Configure multilingual full-text search¶

How language detection works¶

plone.pgcatalog reads the Language field from each object during indexing. This field is set by plone.app.multilingual for multilingual sites, or can be set manually on content types.

The language code is mapped via pgcatalog_lang_to_regconfig() (a PL/pgSQL function) to select the correct PostgreSQL text search configuration (stemmer) at both index time and query time.

Supported languages¶

30 languages are supported out of the box:

Language	ISO Code	PG Config	BM25 Tokenizer
Arabic	`ar`	`arabic`	Snowball
Armenian	`hy`	`armenian`	Snowball
Basque	`eu`	`basque`	Snowball
Catalan	`ca`	`catalan`	Snowball
Danish	`da`	`danish`	Snowball
Dutch	`nl`	`dutch`	Snowball
English	`en`	`english`	Snowball (Porter2)
Estonian	`et`	`estonian`	Snowball
Finnish	`fi`	`finnish`	Snowball
French	`fr`	`french`	Snowball
German	`de`	`german`	Snowball
Greek	`el`	`greek`	Snowball
Hindi	`hi`	`hindi`	Snowball
Hungarian	`hu`	`hungarian`	Snowball
Indonesian	`id`	`indonesian`	Snowball
Irish	`ga`	`irish`	Snowball
Italian	`it`	`italian`	Snowball
Lithuanian	`lt`	`lithuanian`	Snowball
Nepali	`ne`	`nepali`	Snowball
Norwegian	`nb`/`nn`/`no`	`norwegian`	Snowball
Portuguese	`pt`	`portuguese`	Snowball
Romanian	`ro`	`romanian`	Snowball
Russian	`ru`	`russian`	Snowball
Serbian	`sr`	`serbian`	Snowball
Spanish	`es`	`spanish`	Snowball
Swedish	`sv`	`swedish`	Snowball
Tamil	`ta`	`tamil`	Snowball
Turkish	`tr`	`turkish`	Snowball
Yiddish	`yi`	`yiddish`	Snowball
Chinese	`zh`	`simple`	jieba
Japanese	`ja`	`simple`	lindera
Korean	`ko`	`simple`	lindera

Objects with unmapped or empty Language fall back to 'simple' config (no stemming, no stop words).

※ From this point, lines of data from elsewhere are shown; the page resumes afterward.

-- ==== Sys2Proof/Machine/FieldsC.lean ====
section
/-!
DEFINITION. The rows of the spec's object maps: field buses, network and legacy ports. Each definition is one field of one table, with the
address, bits, access code and reset value the table gives it (R5, R86).
-/
namespace Sys2Proof.Machine.Obj

/-! Table 10-9: Port fields, base 0x0080_0000 + 0x1_0000 × pp -/

def FBC_CFG_ENABLE : Row := { base := 0x800000, dims := [(24, 0x10000)], lo := 0, width := 1, acc := .ws, reset := 0, keep := .mram }
def FBC_CFG_FD_EN : Row := { base := 0x800000, dims := [(24, 0x10000)], lo := 1, width := 1, acc := .ws, reset := 0, keep := .mram }
def FBC_CFG_BRS_EN : Row := { base := 0x800000, dims := [(24, 0x10000)], lo := 2, width := 1, acc := .ws, reset := 0, keep := .mram }
def FBC_CFG_PXE : Row := { base := 0x800000, dims := [(24, 0x10000)], lo := 3, width := 1, acc := .ws, reset := 1, keep := .mram }
def FBC_CFG_TRIPLE : Row := { base := 0x800000, dims := [(24, 0x10000)], lo := 4, width := 1, acc := .ws, reset := 0, keep := .mram }
def FBC_CFG_TDC_EN : Row := { base := 0x800000, dims := [(24, 0x10000)], lo := 5, width := 1, acc := .ws, reset := 0, keep := .mram }
def FBC_CFG_LISTEN : Row := { base := 0x800000, dims := [(24, 0x10000)], lo := 6, width := 1, acc := .ws, reset := 0, keep := .mram }
def FBC_CFG_RETRY_MODE : Row := { base := 0x800000, dims := [(24, 0x10000)], lo := 7, width := 1, acc := .ws, reset := 0, keep := .mram }
def FBC_CFG_RETRY_LIMIT : Row := { base := 0x800000, dims := [(24, 0x10000)], lo := 8, width := 8, acc := .ws, reset := 32, keep := .mram, rng := .nat 1 255 }
def FBC_NBT_NBRP : Row := { base := 0x800004, dims := [(24, 0x10000)], lo := 0, width := 9, acc := .ws, reset := 8, keep := .mram, rng := .nat 1 256 }
def FBC_NBT_NTSEG1 : Row := { base := 0x800004, dims := [(24, 0x10000)], lo := 16, width := 9, acc := .ws, reset := 69, keep := .mram, rng := .nat 1 256 }
def FBC_NBT2_NTSEG2 : Row := { base := 0x800008, dims := [(24, 0x10000)], lo := 0, width := 8, acc := .ws, reset := 10, keep := .mram, rng := .nat 1 128 }
def FBC_NBT2_NSJW : Row := { base := 0x800008, dims := [(24, 0x10000)], lo := 8, width := 8, acc := .ws, reset := 10, keep := .mram, rng := .nat 1 128 }
def FBC_DBT_DBRP : Row := { base := 0x80000C, dims := [(24, 0x10000)], lo := 0, width := 6, acc := .ws, reset := 1, keep := .mram, rng := .nat 1 32 }
def FBC_DBT_DTSEG1 : Row := { base := 0x80000C, dims := [(24, 0x10000)], lo := 8, width := 6, acc := .ws, reset := 29, keep := .mram, rng := .nat 1 32 }
def FBC_DBT_DTSEG2 : Row := { base := 0x80000C, dims := [(24, 0x10000)], lo := 16, width := 5, acc := .ws, reset := 10, keep := .mram, rng := .nat 1 16 }
def FBC_DBT_DSJW : Row := { base := 0x80000C, dims := [(24, 0x10000)], lo := 24, width := 5, acc := .ws, reset := 10, keep := .mram, rng := .nat 1 16 }
def FBC_TDCO : Row := { base := 0x800010, dims := [(24, 0x10000)], lo := 0, width := 7, acc := .ws, reset := 30, keep := .mram }
def FBC_STATE : Row := { base := 0x800014, dims := [(24, 0x10000)], lo := 0, width := 3, acc := .ro, reset := 0, keep := .vol }
def FBC_TDCV : Row := { base := 0x800014, dims := [(24, 0x10000)], lo := 8, width := 7, acc := .ro, reset := 0, keep := .vol }
def FBC_NRATE : Row := { base := 0x800018, dims := [(24, 0x10000)], lo := 0, width := 32, acc := .ro, reset := 0, keep := .vol, virt := true }
def FBC_DRATE : Row := { base := 0x80001C, dims := [(24, 0x10000)], lo := 0, width := 32, acc := .ro, reset := 0, keep := .vol, virt := true }
def FBC_RX_FRAMES : Row := { base := 0x800020, dims := [(24, 0x10000)], lo := 0, width := 32, acc := .ro, reset := 0, keep := .vol }
def FBC_TX_FRAMES : Row := { base := 0x800024, dims := [(24, 0x10000)], lo := 0, width := 32, acc := .ro, reset := 0, keep := .vol }
def FBC_ARB_LOST : Row := { base := 0x800028, dims := [(24, 0x10000)], lo := 0, width := 32, acc := .ro, reset := 0, keep := .vol }
def FBC_RX_NOMATCH : Row := { base := 0x80002C, dims := [(24, 0x10000)], lo := 0, width := 32, acc := .ro, reset := 0, keep := .vol }
def FBC_MAP_SHORT : Row := { base := 0x800030, dims := [(24, 0x10000)], lo := 0, width := 32, acc := .ro, reset := 0, keep := .vol }
def FBC_EVT_TDC_RANGE : Row := { base := 0x800034, dims := [(24, 0x10000)], lo := 0, width := 1, acc := .w1c, reset := 0, keep := .vol, cnt := 32 }
def FBC_EVT_WAKE : Row := { base := 0x800034, dims := [(24, 0x10000)], lo := 1, width := 1, acc := .w1c, reset := 0, keep := .vol, cnt := 39 }
def FBC_SETCNT_TDC_RANGE : Row := { base := 0x800038, dims := [(24, 0x10000)], lo := 0, width := 8, acc := .rw, reset := 0, keep := .vol }
def FBC_SETCNT_WAKE : Row := { base := 0x800038, dims := [(24, 0x10000)], lo := 8, width := 8, acc := .rw, reset := 0, keep := .vol }
def FBC_STAMP_NOW : Row := { base := 0x800F00, dims := [(24, 0x10000)], lo := 0, width := 64, acc := .ro, reset := 0, keep := .vol, virt := true }

/-- The rows of Table 10-9. -/
def tbl_10_9 : List Row :=
  [FBC_CFG_ENABLE, FBC_CFG_FD_EN, FBC_CFG_BRS_EN, FBC_CFG_PXE, FBC_CFG_TRIPLE, FBC_CFG_TDC_EN, FBC_CFG_LISTEN, FBC_CFG_RETRY_MODE, FBC_CFG_RETRY_LIMIT, FBC_NBT_NBRP, FBC_NBT_NTSEG1, FBC_NBT2_NTSEG2, FBC_NBT2_NSJW, FBC_DBT_DBRP, FBC_DBT_DTSEG1, FBC_DBT_DTSEG2, FBC_DBT_DSJW, FBC_TDCO, FBC_STATE, FBC_TDCV] ++
  [FBC_NRATE, FBC_DRATE, FBC_RX_FRAMES, FBC_TX_FRAMES, FBC_ARB_LOST, FBC_RX_NOMATCH, FBC_MAP_SHORT, FBC_EVT_TDC_RANGE, FBC_EVT_WAKE, FBC_SETCNT_TDC_RANGE, FBC_SETCNT_WAKE, FBC_STAMP_NOW]

/-! Table 10-10: TX buffer, base port + 0x1000 + 0x80 × nn, nn = 00 to 31, fields FBC_PORT_pp_TXB_nn_ -/

def FBC_TXB_BIND_ID : Row := { base := 0x801000, dims := [(24, 0x10000), (32, 0x80)], lo := 0, width := 29, acc := .ws, reset := 0, keep := .mram }
def FBC_TXB_BIND_XTD : Row := { base := 0x801000, dims := [(24, 0x10000), (32, 0x80)], lo := 29, width := 1, acc := .ws, reset := 0, keep := .mram }
def FBC_TXB_BIND_ENABLE : Row := { base := 0x801000, dims := [(24, 0x10000), (32, 0x80)], lo := 30, width := 1, acc := .ws, reset := 0, keep := .mram }
def FBC_TXB_FRAME_DLC : Row := { base := 0x801004, dims := [(24, 0x10000), (32, 0x80)], lo := 0, width := 4, acc := .rw, reset := 0, keep := .vol }
def FBC_TXB_FRAME_FDF : Row := { base := 0x801004, dims := [(24, 0x10000), (32, 0x80)], lo := 4, width := 1, acc := .ws, reset := 0, keep := .mram }
def FBC_TXB_FRAME_BRS : Row := { base := 0x801004, dims := [(24, 0x10000), (32, 0x80)], lo := 5, width := 1, acc := .ws, reset := 0, keep := .mram }
def FBC_TXB_FRAME_RTR : Row := { base := 0x801004, dims := [(24, 0x10000), (32, 0x80)], lo := 6, width := 1, acc := .ws, reset := 0, keep := .mram }
def FBC_TXB_CTRL_OWNER : Row := { base := 0x801008, dims := [(24, 0x10000), (32, 0x80)], lo := 0, width := 8, acc := .ws, reset := 254, keep := .mram }
def FBC_TXB_CTRL_TRIGGER : Row := { base := 0x801008, dims := [(24, 0x10000), (32, 0x80)], lo := 8, width := 2, acc := .ws, reset := 0, keep := .mram }
def FBC_TXB_CTRL_RETRY_OVR : Row := { base := 0x801008, dims := [(24, 0x10000), (32, 0x80)], lo := 10, width := 2, acc := .ws, reset := 0, keep := .mram, rng := .nat 0 2 }
def FBC_TXB_CTRL_RETRY_LIMIT : Row := { base := 0x801008, dims := [(24, 0x10000), (32, 0x80)], lo := 12, width := 8, acc := .ws, reset := 0, keep := .mram }
def FBC_TXB_PERIOD : Row := { base := 0x80100C, dims := [(24, 0x10000), (32, 0x80)], lo := 0, width := 14, acc := .ws, reset := 1000, keep := .mram, rng := .nat 1 10000 }
def FBC_TXB_DATA : Row := { base := 0x801010, dims := [(24, 0x10000), (32, 0x80), (16, 0x4)], lo := 0, width := 32, acc := .rw, reset := 0, keep := .vol }
def FBC_TXB_CMD_TXREQ : Row := { base := 0x801050, dims := [(24, 0x10000), (32, 0x80)], lo := 0, width := 1, acc := .wo, reset := 0, keep := .vol }
def FBC_TXB_CMD_CANCEL : Row := { base := 0x801050, dims := [(24, 0x10000), (32, 0x80)], lo := 1, width := 1, acc := .wo, reset := 0, keep := .vol }
def FBC_TXB_STATE : Row := { base := 0x801054, dims := [(24, 0x10000), (32, 0x80)], lo := 0, width := 3, acc := .ro, reset := 0, keep := .vol }
def FBC_TXB_LAST_ERR : Row := { base := 0x801054, dims := [(24, 0x10000), (32, 0x80)], lo := 8, width := 4, acc := .ro, reset := 0, keep := .vol }
def FBC_TXB_ATTEMPTS : Row := { base := 0x801054, dims := [(24, 0x10000), (32, 0x80)], lo := 16, width := 8, acc := .ro, reset := 0, keep := .vol }
def FBC_TXB_STAMP : Row := { base := 0x801058, dims := [(24, 0x10000), (32, 0x80)], lo := 0, width := 32, acc := .ro, reset := 0, keep := .vol }
def FBC_TXB_EPOCH_LO : Row := { base := 0x80105C, dims := [(24, 0x10000), (32, 0x80)], lo := 0, width := 16, acc := .ro, reset := 0, keep := .vol }
def FBC_TXB_TX_COUNT : Row := { base := 0x801060, dims := [(24, 0x10000), (32, 0x80)], lo := 0, width := 32, acc := .ro, reset := 0, keep := .vol }
def FBC_TXB_EVT_SENT : Row := { base := 0x801064, dims := [(24, 0x10000), (32, 0x80)], lo := 0, width := 1, acc := .w1c, reset := 0, keep := .vol, cnt := 32 }
def FBC_TXB_EVT_FAIL : Row := { base := 0x801064, dims := [(24, 0x10000), (32, 0x80)], lo := 1, width := 1, acc := .w1c, reset := 0, keep := .vol, cnt := 39 }
def FBC_TXB_SETCNT_SENT : Row := { base := 0x801068, dims := [(24, 0x10000), (32, 0x80)], lo := 0, width := 8, acc := .rw, reset := 0, keep := .vol }
def FBC_TXB_SETCNT_FAIL : Row := { base := 0x801068, dims := [(24, 0x10000), (32, 0x80)], lo := 8, width := 8, acc := .rw, reset := 0, keep := .vol }

/-- The rows of Table 10-10. -/
def tbl_10_10 : List Row :=
  [FBC_TXB_BIND_ID, FBC_TXB_BIND_XTD, FBC_TXB_BIND_ENABLE, FBC_TXB_FRAME_DLC, FBC_TXB_FRAME_FDF, FBC_TXB_FRAME_BRS, FBC_TXB_FRAME_RTR, FBC_TXB_CTRL_OWNER, FBC_TXB_CTRL_TRIGGER, FBC_TXB_CTRL_RETRY_OVR, FBC_TXB_CTRL_RETRY_LIMIT, FBC_TXB_PERIOD, FBC_TXB_DATA, FBC_TXB_CMD_TXREQ, FBC_TXB_CMD_CANCEL, FBC_TXB_STATE, FBC_TXB_LAST_ERR, FBC_TXB_ATTEMPTS, FBC_TXB_STAMP, FBC_TXB_EPOCH_LO] ++
  [FBC_TXB_TX_COUNT, FBC_TXB_EVT_SENT, FBC_TXB_EVT_FAIL, FBC_TXB_SETCNT_SENT, FBC_TXB_SETCNT_FAIL]

/-! Table 10-11: FIFO descriptor, base port + 0x8000 + 0x40 × k, k = 0 to 7, fields FBC_PORT_pp_FIFO_k_ -/

def FBC_FIFO_OWNER : Row := { base := 0x808000, dims := [(24, 0x10000), (8, 0x40)], lo := 0, width := 8, acc := .ws, reset := 254, keep := .mram }
def FBC_FIFO_SIZE : Row := { base := 0x808000, dims := [(24, 0x10000), (8, 0x40)], lo := 8, width := 8, acc := .ws, reset := 0, keep := .mram, rng := .nat 0 80 }
def FBC_FIFO_MODE : Row := { base := 0x808000, dims := [(24, 0x10000), (8, 0x40)], lo := 16, width := 1, acc := .ws, reset := 0, keep := .mram }
def FBC_FIFO_FILL : Row := { base := 0x808004, dims := [(24, 0x10000), (8, 0x40)], lo := 0, width := 7, acc := .ro, reset := 0, keep := .vol }
def FBC_FIFO_LOST : Row := { base := 0x808008, dims := [(24, 0x10000), (8, 0x40)], lo := 0, width := 32, acc := .ro, reset := 0, keep := .vol }
def FBC_FIFO_POP : Row := { base := 0x80800C, dims := [(24, 0x10000), (8, 0x40)], lo := 0, width := 7, acc := .wo, reset := 0, keep := .vol }
def FBC_FIFO_EVT_OVERRUN : Row := { base := 0x808010, dims := [(24, 0x10000), (8, 0x40)], lo := 0, width := 1, acc := .w1c, reset := 0, keep := .vol, cnt := 32 }
def FBC_FIFO_SETCNT : Row := { base := 0x808014, dims := [(24, 0x10000), (8, 0x40)], lo := 0, width := 8, acc := .rw, reset := 0, keep := .vol }

/-- The rows of Table 10-11. -/
def tbl_10_11 : List Row :=
  [FBC_FIFO_OWNER, FBC_FIFO_SIZE, FBC_FIFO_MODE, FBC_FIFO_FILL, FBC_FIFO_LOST, FBC_FIFO_POP, FBC_FIFO_EVT_OVERRUN, FBC_FIFO_SETCNT]

/-! Table 10-12: Receive element, head of FIFO k at port + 0x8400 + 0x80 × k; also the element format of CMD_BUS_RX_READ -/

def FBC_HEAD_ID : Row := { base := 0x808400, dims := [(24, 0x10000), (8, 0x80)], lo := 0, width := 29, acc := .ro, reset := 0, keep := .vol, virt := true }
def FBC_HEAD_XTD : Row := { base := 0x808400, dims := [(24, 0x10000), (8, 0x80)], lo := 29, width := 1, acc := .ro, reset := 0, keep := .vol, virt := true }
def FBC_HEAD_DLC : Row := { base := 0x808404, dims := [(24, 0x10000), (8, 0x80)], lo := 0, width := 4, acc := .ro, reset := 0, keep := .vol, virt := true }
def FBC_HEAD_FDF : Row := { base := 0x808404, dims := [(24, 0x10000), (8, 0x80)], lo := 4, width := 1, acc := .ro, reset := 0, keep := .vol, virt := true }
def FBC_HEAD_BRS : Row := { base := 0x808404, dims := [(24, 0x10000), (8, 0x80)], lo := 5, width := 1, acc := .ro, reset := 0, keep := .vol, virt := true }
def FBC_HEAD_ESI : Row := { base := 0x808404, dims := [(24, 0x10000), (8, 0x80)], lo := 6, width := 1, acc := .ro, reset := 0, keep := .vol, virt := true }
def FBC_HEAD_RTR : Row := { base := 0x808404, dims := [(24, 0x10000), (8, 0x80)], lo := 7, width := 1, acc := .ro, reset := 0, keep := .vol, virt := true }
def FBC_HEAD_FILTER : Row := { base := 0x808404, dims := [(24, 0x10000), (8, 0x80)], lo := 8, width := 6, acc := .ro, reset := 0, keep := .vol, virt := true }
def FBC_HEAD_VALID : Row := { base := 0x808404, dims := [(24, 0x10000), (8, 0x80)], lo := 15, width := 1, acc := .ro, reset := 0, keep := .vol, virt := true }
def FBC_HEAD_STAMP : Row := { base := 0x808408, dims := [(24, 0x10000), (8, 0x80)], lo := 0, width := 32, acc := .ro, reset := 0, keep := .vol, virt := true }
def FBC_HEAD_EPOCH_LO : Row := { base := 0x80840C, dims := [(24, 0x10000), (8, 0x80)], lo := 0, width := 16, acc := .ro, reset := 0, keep := .vol, virt := true }
def FBC_HEAD_SEQ : Row := { base := 0x80840C, dims := [(24, 0x10000), (8, 0x80)], lo := 16, width := 16, acc := .ro, reset := 0, keep := .vol, virt := true }
def FBC_HEAD_DATA : Row := { base := 0x808410, dims := [(24, 0x10000), (8, 0x80), (16, 0x4)], lo := 0, width := 32, acc := .ro, reset := 0, keep := .vol, virt := true }

/-- The rows of Table 10-12. -/
def tbl_10_12 : List Row :=
  [FBC_HEAD_ID, FBC_HEAD_XTD, FBC_HEAD_DLC, FBC_HEAD_FDF, FBC_HEAD_BRS, FBC_HEAD_ESI, FBC_HEAD_RTR, FBC_HEAD_FILTER, FBC_HEAD_VALID, FBC_HEAD_STAMP, FBC_HEAD_EPOCH_LO, FBC_HEAD_SEQ, FBC_HEAD_DATA]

Tsvector (default, no configuration)¶

Language-aware stemming works automatically for the searchable_text column. No configuration is needed beyond installing plone.app.multilingual. The tsvector is built with per-object language detection:

Title and Description use 'simple' config (no stemming, weight A/B)
SearchableText body uses the object’s Language field mapped to the appropriate regconfig (weight D)

BM25 per-language columns¶

To enable per-language BM25 ranking:

# Explicit list
export PGCATALOG_BM25_LANGUAGES=en,de,fr,zh

# Auto-detect from site languages
export PGCATALOG_BM25_LANGUAGES=auto

Requires VectorChord-BM25 extensions. See Enable BM25 ranking.

Each configured language gets a dedicated search_bm25_{lang} column. At query time, the search language determines which column is used for BM25 scoring. The fallback search_bm25 column handles unconfigured languages and cross-language search.

CJK languages¶

Chinese, Japanese, and Korean use specialized segmenters (jieba/lindera) instead of Snowball stemmers. These are provided by pg_tokenizer and work automatically with BM25Backend.

For tsvector (without BM25), CJK languages fall back to 'simple' config, which provides basic whitespace tokenization. For better CJK search quality, enable BM25.